Impact on the Guarantees of Origin (GOs) Market
The Energy Release program will significantly impact the Italian GOs market. «In the short term, it could remove up to 23 TWh of GOs annually from local auctions, as the GOs will be allocated and automatically canceled within industrial portfolios,» explains Polovtseva. She notes that this contrasts with the 15.3 TWh sold during the 2024 sessions (out of a total of 43 TWh offered).
«The current oversupply, driven by the carryover of unsold volumes, could intensify,» she points out.
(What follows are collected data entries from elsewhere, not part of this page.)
/-- A notice is taken once into the trellis by its type; one that is not for the braid logic changes no entry. A notice cell of
another version, or one that only passes while SNOOP_EN is 0, changes nothing that a notice tells. One that is taken counts,
raises BRD_EVT.NOTICE and records its reporter's ROLE, unless that entry is LOCAL or this node's (the model's reading, log entry
40). Then GRAFT and REJOIN set the subject's state, SPLIT also lets a B head beyond the edge originate, ADMIT and REFUSE apply
to their subject, and DORMANT waits for the park at a port partner. TRELLIS is taken only with a later row generation, which it
sets before its DETAIL acts on the run, a state on the entries that are neither LOCAL nor this node's; a trellis copy is applied
whatever its generation. Rests on R118, R119, R123, R130, R131, R136, R138, R150, R617. -/
def Obligations.NoticesTaken : Prop :=
  ∀ (p : TPort) (cell : Cell) (s : State) (d : List Byte), d = cell.data →
    (∀ (i : Instr) (k : Nat), ((i = .graftNotice p cell ∧ k = 1) ∨ (i = .splitNotice p cell ∧ k = 2) ∨ (i = .rejoinNotice p cell ∧ k = 3) ∨ (i = .admitNotice p cell ∧ k = 4)
        ∨ (i = .refuseNotice p cell ∧ k = 5) ∨ (i = .dormantNotice p cell ∧ k = 6)) →
      (isNotice cell k = false ∨ (s.chip.get BRD_CTL_SNOOP_EN = 0 ∧ cell.dest ≠ s.chip.node) →
        exec i s = .next { s with chip := s.chip.reviewSplits.reviewService p }))
    ∧ (∀ (k : Nat) (c e : Chip), isNotice cell k = true → (s.chip.get BRD_CTL_SNOOP_EN ≠ 0 ∨ cell.dest = s.chip.node) →
      e = (s.chip.inc BRD_NOTICE_CNT).evt BRD_EVT_NOTICE → c = (if e.on (BRD_TRELLIS_SELF (nReporter d)) ∨ e.on (BRD_TRELLIS_LOCAL (nReporter d)) then e else e.put (BRD_TRELLIS_ROLE (nReporter d)) (nRole d)) →
      (k = 1 → exec (.graftNotice p cell) s = .next { s with chip := (c.learn (nSubject d) (nState d)).reviewSplits.reviewService p })
      ∧ (k = 2 → exec (.splitNotice p cell) s = .next { s with chip := ((c.learn (nSubject d) (nState d)).splitSeen (nSubject d)).reviewSplits.reviewService p })
      ∧ (k = 3 → exec (.rejoinNotice p cell) s = .next { s with chip := (c.learn (nSubject d) (nState d)).reviewSplits.reviewService p })
      ∧ (k = 4 → exec (.admitNotice p cell) s = .next { s with chip := (c.applyAdmit (nSubject d) (rd d 16 8)).reviewSplits.reviewService p })
      ∧ (k = 5 → exec (.refuseNotice p cell) s = .next { s with chip := (c.applyRefuse (nSubject d)).reviewSplits.reviewService p })
      ∧ (k = 6 → c.portTo (nSubject d) = none → exec (.dormantNotice p cell) s = .next { s with chip := (c.learn (nSubject d) posDormant).reviewSplits.reviewService p })
      ∧ (∀ q, k = 6 → c.portTo (nSubject d) = some q → exec (.dormantNotice p cell) s = .next { s with
          chip := (Chip.reviewSplits { c with braid := { c.braid with dormantSeen := c.braid.dormantSeen.set q true } }).reviewService p })
      ∧ (k = 7 → nDetail d ≠ 4 → c.tgenLater (nTgen d) = false → exec (.trellisNotice p cell) s = .next { s with chip := (c.reviewService p).reviewSplits })
      ∧ (k = 7 → nDetail d = 0 → c.tgenLater (nTgen d) = true →
          exec (.trellisNotice p cell) s = .next { s with chip := (((runOf (nSubject d) (rd d 16 2 % 1024)).foldl (fun (x : Chip) q =>
            if x.on (BRD_TRELLIS_LOCAL q) ∨ x.on (BRD_TRELLIS_SELF q) then x else x.setPos q (nState d)) (c.setTgen (nTgen d))).reviewService p).reviewSplits })
      ∧ (k = 7 → (nDetail d = 1 ∨ nDetail d = 2) → c.tgenLater (nTgen d) = true →
          exec (.trellisNotice p cell) s = .next { s with chip := (((c.setTgen (nTgen d)).trellisAct (nDetail d) (nSubject d) (rd d 16 2 % 1024) 0).reviewService p).reviewSplits })
      ∧ (k = 7 → nDetail d = 3 → c.tgenLater (nTgen d) = true →
          exec (.trellisNotice p cell) s = .next { s with chip := (((c.setTgen (nTgen d)).trellisAct 3 (nSubject d) (rd d 16 2 % 1024) (rd d 28 16)).reviewService p).reviewSplits })
      ∧ (k = 7 → nDetail d = 4 → exec (.trellisNotice p cell) s = .next { s with chip := ((s.chip.trellisCopy d).reviewService p).reviewSplits }))

/-- Admission: QUERY, IDENT with its outcome by Table 4.4, the sponsor's wait and time-out, restore, hold-off, recovery. The first
QUERY gives a node that is not the A head its address, and one that names it is answered with IDENT. IDENT of the candidate is
decided only by a sponsor that queried it: Return, Replacement, an override or Enrolment admits, anything else refuses with its
detail. The wait of R616 makes this partner the sponsor unless the candidate is decided, no longer Admitting, SPONSOR_EN is 0 or
this node is no Member. No IDENT within ADMIT_TMO refuses with detail 2. At its restore instant a port is restored. The
hold-off's end lets a Parked port of a refused partner leave its park and permits training where the clock lane is present, and
RECOVERY_HOLD ends recovery and, under Porter firmware, strict mode. Rests on R17, R128, R129, R130, R131, R132, R124, R125,
R389, R127. -/
def Obligations.AdmissionDecided : Prop :=
  ∀ (p : TPort) (cell : Cell) (s : State) (b : List Byte), b = cell.data →
    (isNotice cell 0x10 = false → exec (.query p cell) s = .next s)
    ∧ (isNotice cell 0x10 = true → ∀ (c : Chip) (m : Notice), c = (if s.chip.get BRD_STAT_ROLE ≠ 1 ∧ s.chip.braid.fromQuery = false then
          { s.chip with braid := { s.chip.braid with fromQuery := true } }.setAddress cell.dest else s.chip) →
      m = ⟨0x11, c.get BRD_STAT_POS, p.num, 0, 0, posAdmitting, none, c.uidBytes, c.get GLB_LIKENESS_CLASS, recordDigest (c.record (c.get BRD_STAT_POS)), 0⟩ →
      exec (.query p cell) s = .next { s with chip := if c.get BRD_STAT_POS_VALID = 0 ∨ cell.dest ≠ c.node then c else c.sendAdmission p (c.noticeCell (nReporter b) m) })
    ∧ (∀ q, s.chip.partnerPos p = some q →
      ((isNotice cell 0x11 = false ∨ s.chip.braid.sponsor.get p ≠ .queried ∨ nSubject b ≠ q ∨ s.chip.braid.decided.get p = true) → exec (.ident p cell) s = .next { s with chip := s.chip.reviewSplits })
      ∧ (isNotice cell 0x11 = true → s.chip.braid.sponsor.get p = .queried → nSubject b = q → s.chip.braid.decided.get p = false →
        ∀ uid lik o, uid = rd b 28 16 → lik = rd b 44 4 → o = s.chip.outcomeOf q uid lik →
          (∀ r, s.chip.record q = some r → rd r 28 4 = lik → o = if rd r 12 16 = uid then 0 else 1)
          ∧ (∀ r, s.chip.record q = some r → rd r 28 4 ≠ lik → o = if s.chip.on (BRD_TRELLIS_OVERRIDE q) ∧ mget 0 s.chip.braid.overrides q = uid + 1 then 2 else 4)
          ∧ (s.chip.record q = none → o = if s.chip.on (BRD_TRELLIS_OPENED q) ∧ (mget 0 s.chip.braid.enrolled q = 0 ∨ mget 0 s.chip.braid.enrolled q = uid + 1) then 3 else 5)
          ∧ exec (.ident p cell) s = .next { s with chip := (if o < 4 then s.chip.admitCandidate p q o uid (slice b 48 48) else s.chip.refuse p q (o - 4)).reviewSplits })
      ∧ (∀ n, s.chip.braid.sponsor.get p = .waiting n → exec (.sponsorWait p) s = .next { s with
          chip := if s.chip.braid.decided.get p ∨ s.chip.posState q ≠ posAdmitting ∨ s.chip.selfMember = false ∨ s.chip.get BRD_CTL_SPONSOR_EN = 0 then
            { s.chip with braid := { s.chip.braid with sponsor := s.chip.braid.sponsor.set p .idle } } else s.chip.becomeSponsor p q })
      ∧ (exec (.admitTmo p) s = .next { s with chip := if s.chip.braid.sponsor.get p = .queried ∧ s.chip.braid.decided.get p = false then s.chip.refuse p q 2 else s.chip }))
    ∧ (s.chip.partnerPos p = none → exec (.ident p cell) s = .next { s with chip := s.chip.reviewSplits } ∧ exec (.sponsorWait p) s = .next s ∧ exec (.admitTmo p) s = .next s)
    ∧ (s.chip.braid.restoreAt.get p = none → exec (.restore p) s = .next s)
    ∧ (∀ t, s.chip.braid.restoreAt.get p = some t → exec (.restore p) s = .next { s with chip := if t ≤ s.chip.ns then s.chip.restorePort p else s.chip })
    ∧ (bit (s.chip.get BRD_PORT_SVC_HOLDOFF_RUN) p.num = false → exec (.holdoff p) s = .next s)
    ∧ (bit (s.chip.get BRD_PORT_SVC_HOLDOFF_RUN) p.num = true → ∀ x c, x = s.chip.clrBitOf BRD_PORT_SVC_HOLDOFF_RUN p.num →
      c = (if x.refusedAt p ∧ x.laneState p = laneParked then x.setLane p { x.lane p with leave := true } else x) →
      exec (.holdoff p) s = .next { s with chip := if c.get (TRK_LOS_LOS_CK p.num) = 0 then { c with braid := { c.braid with permit := c.braid.permit.set p true } } else c })
    ∧ (bit (s.chip.get BRD_PORT_SVC_RECOVERY) p.num = true → s.chip.partnerIs p posMember = true → ∀ c, c = s.chip.clrBitOf BRD_PORT_SVC_RECOVERY p.num →
      exec (.recoveryHold p) s = .next { s with chip := if c.boot.porter then c.put (LNK_CTL_STRICT p.num) 0 else c })
    ∧ ((bit (s.chip.get BRD_PORT_SVC_RECOVERY) p.num = false ∨ s.chip.partnerIs p posMember = false) → exec (.recoveryHold p) s = .next s)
However, in the long term, the 138 TWh of renewable energy generated by beneficiary companies could increase the supply of Guarantees of Origin in the market, though they will likely be tied to Power Purchase Agreements (PPAs).
It is estimated that renewable GO cancellations in Italy will drop to 95 TWh in 2025 and gradually rise to 115 TWh by 2027.
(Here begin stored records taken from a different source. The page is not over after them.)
/-! ### Chip.put -/

@[simp] theorem put_locks (s : Chip) (f : Fld) (v : Nat) : (s.put f v).locks = s.locks := rfl
@[simp] theorem put_lanes (s : Chip) (f : Fld) (v : Nat) : (s.put f v).lanes = s.lanes := rfl
@[simp] theorem put_links (s : Chip) (f : Fld) (v : Nat) : (s.put f v).links = s.links := rfl
@[simp] theorem put_sw (s : Chip) (f : Fld) (v : Nat) : (s.put f v).sw = s.sw := rfl
@[simp] theorem put_tuns (s : Chip) (f : Fld) (v : Nat) : (s.put f v).tuns = s.tuns := rfl
@[simp] theorem put_cores (s : Chip) (f : Fld) (v : Nat) : (s.put f v).cores = s.cores := rfl
@[simp] theorem put_braid (s : Chip) (f : Fld) (v : Nat) : (s.put f v).braid = s.braid := rfl
@[simp] theorem put_chain (s : Chip) (f : Fld) (v : Nat) : (s.put f v).chain = s.chain := rfl
@[simp] theorem put_mbx (s : Chip) (f : Fld) (v : Nat) : (s.put f v).mbx = s.mbx := rfl
@[simp] theorem put_log (s : Chip) (f : Fld) (v : Nat) : (s.put f v).log = s.log := rfl
@[simp] theorem put_latches (s : Chip) (f : Fld) (v : Nat) : (s.put f v).latches = s.latches := rfl
@[simp] theorem put_field (s : Chip) (f : Fld) (v : Nat) : (s.put f v).field = s.field := rfl
@[simp] theorem put_boot (s : Chip) (f : Fld) (v : Nat) : (s.put f v).boot = s.boot := rfl
@[simp] theorem put_vault (s : Chip) (f : Fld) (v : Nat) : (s.put f v).vault = s.vault := rfl
@[simp] theorem put_upd (s : Chip) (f : Fld) (v : Nat) : (s.put f v).upd = s.upd := rfl
@[simp] theorem put_rep (s : Chip) (f : Fld) (v : Nat) : (s.put f v).rep = s.rep := rfl
@[simp] theorem put_ends (s : Chip) (f : Fld) (v : Nat) : (s.put f v).ends = s.ends := rfl
@[simp] theorem put_hvi (s : Chip) (f : Fld) (v : Nat) : (s.put f v).hvi = s.hvi := rfl
@[simp] theorem put_docks (s : Chip) (f : Fld) (v : Nat) : (s.put f v).docks = s.docks := rfl
@[simp] theorem put_power (s : Chip) (f : Fld) (v : Nat) : (s.put f v).power = s.power := rfl
@[simp] theorem put_tink (s : Chip) (f : Fld) (v : Nat) : (s.put f v).tink = s.tink := rfl
@[simp] theorem put_tick (s : Chip) (f : Fld) (v : Nat) : (s.put f v).tick = s.tick := rfl
@[simp] theorem put_free (s : Chip) (f : Fld) (v : Nat) : (s.put f v).free = s.free := rfl
@[simp] theorem put_outbox (s : Chip) (f : Fld) (v : Nat) : (s.put f v).outbox = s.outbox := rfl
While the Italian GO market may experience a downward trend due to Energy Release, the expert believes this could be counterbalanced by new legislation driving demand, such as corporate sustainability directives (CSRD and CSDDD) or renewable hydrogen delegated acts. “Small producers could still find demand in other segments, like corporations,” she notes.
Currently, Italy has two ongoing support schemes for energy-intensive industries: state aid for indirect emission costs, which compensates companies for part of their EU ETS costs via PPAs or GOs, and a discount on system charges, which requires compliance with green conditionality and the use of 30% green energy.
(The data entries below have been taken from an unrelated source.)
@[simp] theorem noteRaised_csr (s : Chip) (f : Fld) (i : Nat) : (s.noteRaised f i).csr = s.csr := rfl
@[simp] theorem noteRaised_locks (s : Chip) (f : Fld) (i : Nat) : (s.noteRaised f i).locks = s.locks := rfl
@[simp] theorem noteRaised_lanes (s : Chip) (f : Fld) (i : Nat) : (s.noteRaised f i).lanes = s.lanes := rfl
@[simp] theorem noteRaised_links (s : Chip) (f : Fld) (i : Nat) : (s.noteRaised f i).links = s.links := rfl
@[simp] theorem noteRaised_sw (s : Chip) (f : Fld) (i : Nat) : (s.noteRaised f i).sw = s.sw := rfl
@[simp] theorem noteRaised_tuns (s : Chip) (f : Fld) (i : Nat) : (s.noteRaised f i).tuns = s.tuns := rfl
@[simp] theorem noteRaised_cores (s : Chip) (f : Fld) (i : Nat) : (s.noteRaised f i).cores = s.cores := rfl
@[simp] theorem noteRaised_braid (s : Chip) (f : Fld) (i : Nat) : (s.noteRaised f i).braid = s.braid := rfl
@[simp] theorem noteRaised_chain (s : Chip) (f : Fld) (i : Nat) : (s.noteRaised f i).chain = s.chain := rfl
@[simp] theorem noteRaised_mbx (s : Chip) (f : Fld) (i : Nat) : (s.noteRaised f i).mbx = s.mbx := rfl
@[simp] theorem noteRaised_latches (s : Chip) (f : Fld) (i : Nat) : (s.noteRaised f i).latches = s.latches := rfl
@[simp] theorem noteRaised_field (s : Chip) (f : Fld) (i : Nat) : (s.noteRaised f i).field = s.field := rfl
@[simp] theorem noteRaised_boot (s : Chip) (f : Fld) (i : Nat) : (s.noteRaised f i).boot = s.boot := rfl
@[simp] theorem noteRaised_vault (s : Chip) (f : Fld) (i : Nat) : (s.noteRaised f i).vault = s.vault := rfl
@[simp] theorem noteRaised_upd (s : Chip) (f : Fld) (i : Nat) : (s.noteRaised f i).upd = s.upd := rfl
@[simp] theorem noteRaised_rep (s : Chip) (f : Fld) (i : Nat) : (s.noteRaised f i).rep = s.rep := rfl
@[simp] theorem noteRaised_ends (s : Chip) (f : Fld) (i : Nat) : (s.noteRaised f i).ends = s.ends := rfl
@[simp] theorem noteRaised_hvi (s : Chip) (f : Fld) (i : Nat) : (s.noteRaised f i).hvi = s.hvi := rfl
@[simp] theorem noteRaised_docks (s : Chip) (f : Fld) (i : Nat) : (s.noteRaised f i).docks = s.docks := rfl
@[simp] theorem noteRaised_power (s : Chip) (f : Fld) (i : Nat) : (s.noteRaised f i).power = s.power := rfl
@[simp] theorem noteRaised_tink (s : Chip) (f : Fld) (i : Nat) : (s.noteRaised f i).tink = s.tink := rfl
@[simp] theorem noteRaised_tick (s : Chip) (f : Fld) (i : Nat) : (s.noteRaised f i).tick = s.tick := rfl
@[simp] theorem noteRaised_free (s : Chip) (f : Fld) (i : Nat) : (s.noteRaised f i).free = s.free := rfl
@[simp] theorem noteRaised_outbox (s : Chip) (f : Fld) (i : Nat) : (s.noteRaised f i).outbox = s.outbox := rfl
@[simp] theorem noteRaised_get (s : Chip) (f : Fld) (i : Nat) (g : Fld) : (s.noteRaised f i).get g = s.get g := rfl

@[simp] theorem evtDetail_locks (s : Chip) (f : Fld) (i d0 d1 : Nat) : (s.evtDetail f i d0 d1).locks = s.locks := by simp [Chip.evtDetail]
@[simp] theorem evtBit_locks (s : Chip) (f : Fld) (i : Nat) : (s.evtBit f i).locks = s.locks := by simp [Chip.evtBit]
@[simp] theorem evt_locks (s : Chip) (f : Fld) : (s.evt f).locks = s.locks := by simp [Chip.evt]
@[simp] theorem evtDetail_lanes (s : Chip) (f : Fld) (i d0 d1 : Nat) : (s.evtDetail f i d0 d1).lanes = s.lanes := by simp [Chip.evtDetail]
@[simp] theorem evtBit_lanes (s : Chip) (f : Fld) (i : Nat) : (s.evtBit f i).lanes = s.lanes := by simp [Chip.evtBit]
@[simp] theorem evt_lanes (s : Chip) (f : Fld) : (s.evt f).lanes = s.lanes := by simp [Chip.evt]
@[simp] theorem evtDetail_links (s : Chip) (f : Fld) (i d0 d1 : Nat) : (s.evtDetail f i d0 d1).links = s.links := by simp [Chip.evtDetail]
@[simp] theorem evtBit_links (s : Chip) (f : Fld) (i : Nat) : (s.evtBit f i).links = s.links := by simp [Chip.evtBit]
@[simp] theorem evt_links (s : Chip) (f : Fld) : (s.evt f).links = s.links := by simp [Chip.evt]
@[simp] theorem evtDetail_sw (s : Chip) (f : Fld) (i d0 d1 : Nat) : (s.evtDetail f i d0 d1).sw = s.sw := by simp [Chip.evtDetail]
@[simp] theorem evtBit_sw (s : Chip) (f : Fld) (i : Nat) : (s.evtBit f i).sw = s.sw := by simp [Chip.evtBit]
@[simp] theorem evt_sw (s : Chip) (f : Fld) : (s.evt f).sw = s.sw := by simp [Chip.evt]
@[simp] theorem evtDetail_tuns (s : Chip) (f : Fld) (i d0 d1 : Nat) : (s.evtDetail f i d0 d1).tuns = s.tuns := by simp [Chip.evtDetail]
@[simp] theorem evtBit_tuns (s : Chip) (f : Fld) (i : Nat) : (s.evtBit f i).tuns = s.tuns := by simp [Chip.evtBit]
@[simp] theorem evt_tuns (s : Chip) (f : Fld) : (s.evt f).tuns = s.tuns := by simp [Chip.evt]
@[simp] theorem evtDetail_cores (s : Chip) (f : Fld) (i d0 d1 : Nat) : (s.evtDetail f i d0 d1).cores = s.cores := by simp [Chip.evtDetail]
@[simp] theorem evtBit_cores (s : Chip) (f : Fld) (i : Nat) : (s.evtBit f i).cores = s.cores := by simp [Chip.evtBit]
@[simp] theorem evt_cores (s : Chip) (f : Fld) : (s.evt f).cores = s.cores := by simp [Chip.evt]
@[simp] theorem evtDetail_braid (s : Chip) (f : Fld) (i d0 d1 : Nat) : (s.evtDetail f i d0 d1).braid = s.braid := by simp [Chip.evtDetail]
@[simp] theorem evtBit_braid (s : Chip) (f : Fld) (i : Nat) : (s.evtBit f i).braid = s.braid := by simp [Chip.evtBit]
@[simp] theorem evt_braid (s : Chip) (f : Fld) : (s.evt f).braid = s.braid := by simp [Chip.evt]
@[simp] theorem evtDetail_chain (s : Chip) (f : Fld) (i d0 d1 : Nat) : (s.evtDetail f i d0 d1).chain = s.chain := by simp [Chip.evtDetail]
@[simp] theorem evtBit_chain (s : Chip) (f : Fld) (i : Nat) : (s.evtBit f i).chain = s.chain := by simp [Chip.evtBit]
@[simp] theorem evt_chain (s : Chip) (f : Fld) : (s.evt f).chain = s.chain := by simp [Chip.evt]
@[simp] theorem evtDetail_mbx (s : Chip) (f : Fld) (i d0 d1 : Nat) : (s.evtDetail f i d0 d1).mbx = s.mbx := by simp [Chip.evtDetail]
@[simp] theorem evtBit_mbx (s : Chip) (f : Fld) (i : Nat) : (s.evtBit f i).mbx = s.mbx := by simp [Chip.evtBit]
@[simp] theorem evt_mbx (s : Chip) (f : Fld) : (s.evt f).mbx = s.mbx := by simp [Chip.evt]
@[simp] theorem evtDetail_latches (s : Chip) (f : Fld) (i d0 d1 : Nat) : (s.evtDetail f i d0 d1).latches = s.latches := by simp [Chip.evtDetail]
@[simp] theorem evtBit_latches (s : Chip) (f : Fld) (i : Nat) : (s.evtBit f i).latches = s.latches := by simp [Chip.evtBit]
@[simp] theorem evt_latches (s : Chip) (f : Fld) : (s.evt f).latches = s.latches := by simp [Chip.evt]
@[simp] theorem evtDetail_field (s : Chip) (f : Fld) (i d0 d1 : Nat) : (s.evtDetail f i d0 d1).field = s.field := by simp [Chip.evtDetail]
@[simp] theorem evtBit_field (s : Chip) (f : Fld) (i : Nat) : (s.evtBit f i).field = s.field := by simp [Chip.evtBit]
@[simp] theorem evt_field (s : Chip) (f : Fld) : (s.evt f).field = s.field := by simp [Chip.evt]
@[simp] theorem evtDetail_boot (s : Chip) (f : Fld) (i d0 d1 : Nat) : (s.evtDetail f i d0 d1).boot = s.boot := by simp [Chip.evtDetail]
@[simp] theorem evtBit_boot (s : Chip) (f : Fld) (i : Nat) : (s.evtBit f i).boot = s.boot := by simp [Chip.evtBit]
@[simp] theorem evt_boot (s : Chip) (f : Fld) : (s.evt f).boot = s.boot := by simp [Chip.evt]
@[simp] theorem evtDetail_vault (s : Chip) (f : Fld) (i d0 d1 : Nat) : (s.evtDetail f i d0 d1).vault = s.vault := by simp [Chip.evtDetail]
@[simp] theorem evtBit_vault (s : Chip) (f : Fld) (i : Nat) : (s.evtBit f i).vault = s.vault := by simp [Chip.evtBit]
@[simp] theorem evt_vault (s : Chip) (f : Fld) : (s.evt f).vault = s.vault := by simp [Chip.evt]
@[simp] theorem evtDetail_upd (s : Chip) (f : Fld) (i d0 d1 : Nat) : (s.evtDetail f i d0 d1).upd = s.upd := by simp [Chip.evtDetail]
@[simp] theorem evtBit_upd (s : Chip) (f : Fld) (i : Nat) : (s.evtBit f i).upd = s.upd := by simp [Chip.evtBit]
@[simp] theorem evt_upd (s : Chip) (f : Fld) : (s.evt f).upd = s.upd := by simp [Chip.evt]
@[simp] theorem evtDetail_rep (s : Chip) (f : Fld) (i d0 d1 : Nat) : (s.evtDetail f i d0 d1).rep = s.rep := by simp [Chip.evtDetail]
@[simp] theorem evtBit_rep (s : Chip) (f : Fld) (i : Nat) : (s.evtBit f i).rep = s.rep := by simp [Chip.evtBit]
@[simp] theorem evt_rep (s : Chip) (f : Fld) : (s.evt f).rep = s.rep := by simp [Chip.evt]
@[simp] theorem evtDetail_ends (s : Chip) (f : Fld) (i d0 d1 : Nat) : (s.evtDetail f i d0 d1).ends = s.ends := by simp [Chip.evtDetail]
@[simp] theorem evtBit_ends (s : Chip) (f : Fld) (i : Nat) : (s.evtBit f i).ends = s.ends := by simp [Chip.evtBit]
@[simp] theorem evt_ends (s : Chip) (f : Fld) : (s.evt f).ends = s.ends := by simp [Chip.evt]
@[simp] theorem evtDetail_hvi (s : Chip) (f : Fld) (i d0 d1 : Nat) : (s.evtDetail f i d0 d1).hvi = s.hvi := by simp [Chip.evtDetail]
@[simp] theorem evtBit_hvi (s : Chip) (f : Fld) (i : Nat) : (s.evtBit f i).hvi = s.hvi := by simp [Chip.evtBit]
@[simp] theorem evt_hvi (s : Chip) (f : Fld) : (s.evt f).hvi = s.hvi := by simp [Chip.evt]
@[simp] theorem evtDetail_docks (s : Chip) (f : Fld) (i d0 d1 : Nat) : (s.evtDetail f i d0 d1).docks = s.docks := by simp [Chip.evtDetail]
@[simp] theorem evtBit_docks (s : Chip) (f : Fld) (i : Nat) : (s.evtBit f i).docks = s.docks := by simp [Chip.evtBit]
@[simp] theorem evt_docks (s : Chip) (f : Fld) : (s.evt f).docks = s.docks := by simp [Chip.evt]
@[simp] theorem evtDetail_power (s : Chip) (f : Fld) (i d0 d1 : Nat) : (s.evtDetail f i d0 d1).power = s.power := by simp [Chip.evtDetail]
@[simp] theorem evtBit_power (s : Chip) (f : Fld) (i : Nat) : (s.evtBit f i).power = s.power := by simp [Chip.evtBit]
@[simp] theorem evt_power (s : Chip) (f : Fld) : (s.evt f).power = s.power := by simp [Chip.evt]
@[simp] theorem evtDetail_tink (s : Chip) (f : Fld) (i d0 d1 : Nat) : (s.evtDetail f i d0 d1).tink = s.tink := by simp [Chip.evtDetail]
@[simp] theorem evtBit_tink (s : Chip) (f : Fld) (i : Nat) : (s.evtBit f i).tink = s.tink := by simp [Chip.evtBit]
@[simp] theorem evt_tink (s : Chip) (f : Fld) : (s.evt f).tink = s.tink := by simp [Chip.evt]
@[simp] theorem evtDetail_tick (s : Chip) (f : Fld) (i d0 d1 : Nat) : (s.evtDetail f i d0 d1).tick = s.tick := by simp [Chip.evtDetail]
@[simp] theorem evtBit_tick (s : Chip) (f : Fld) (i : Nat) : (s.evtBit f i).tick = s.tick := by simp [Chip.evtBit]
@[simp] theorem evt_tick (s : Chip) (f : Fld) : (s.evt f).tick = s.tick := by simp [Chip.evt]
@[simp] theorem evtDetail_free (s : Chip) (f : Fld) (i d0 d1 : Nat) : (s.evtDetail f i d0 d1).free = s.free := by simp [Chip.evtDetail]
@[simp] theorem evtBit_free (s : Chip) (f : Fld) (i : Nat) : (s.evtBit f i).free = s.free := by simp [Chip.evtBit]
@[simp] theorem evt_free (s : Chip) (f : Fld) : (s.evt f).free = s.free := by simp [Chip.evt]
@[simp] theorem evtDetail_outbox (s : Chip) (f : Fld) (i d0 d1 : Nat) : (s.evtDetail f i d0 d1).outbox = s.outbox := by simp [Chip.evtDetail]
@[simp] theorem evtBit_outbox (s : Chip) (f : Fld) (i : Nat) : (s.evtBit f i).outbox = s.outbox := by simp [Chip.evtBit]
@[simp] theorem evt_outbox (s : Chip) (f : Fld) : (s.evt f).outbox = s.outbox := by simp [Chip.evt]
Challenges for Industries and the Future of PPAs
Despite the advantages of Energy Release, industries face several challenges. «The tight deadlines for expressing interest on the GSE portal, initially set between November 2024 and January 2025, have complicated applications,» Polovtseva explains. Although the period was extended until February 2025, finding developers willing to sign PPAs remains a hurdle.
The scheme could also spur growth in the Italian PPA market as it allows intermediaries to build renewable capacity.
However, the analyst stresses that finding developers is one of the sector’s main challenges.
From January to November 2024, 26 PPAs were recorded, compared to 17 during the same period in 2023. However, the contracted capacity was slightly lower (0.88 GW in 2024 versus 0.98 GW in 2023).
According to Veyt, the 138 TWh to be delivered over 20 years equates to between 3.5 and 5.5 GW of new renewable capacity. Polovtseva suggests that companies are likely to choose solar energy (with shorter installation times but higher capacity requirements) or onshore wind (with longer installation times but lower capacity requirements).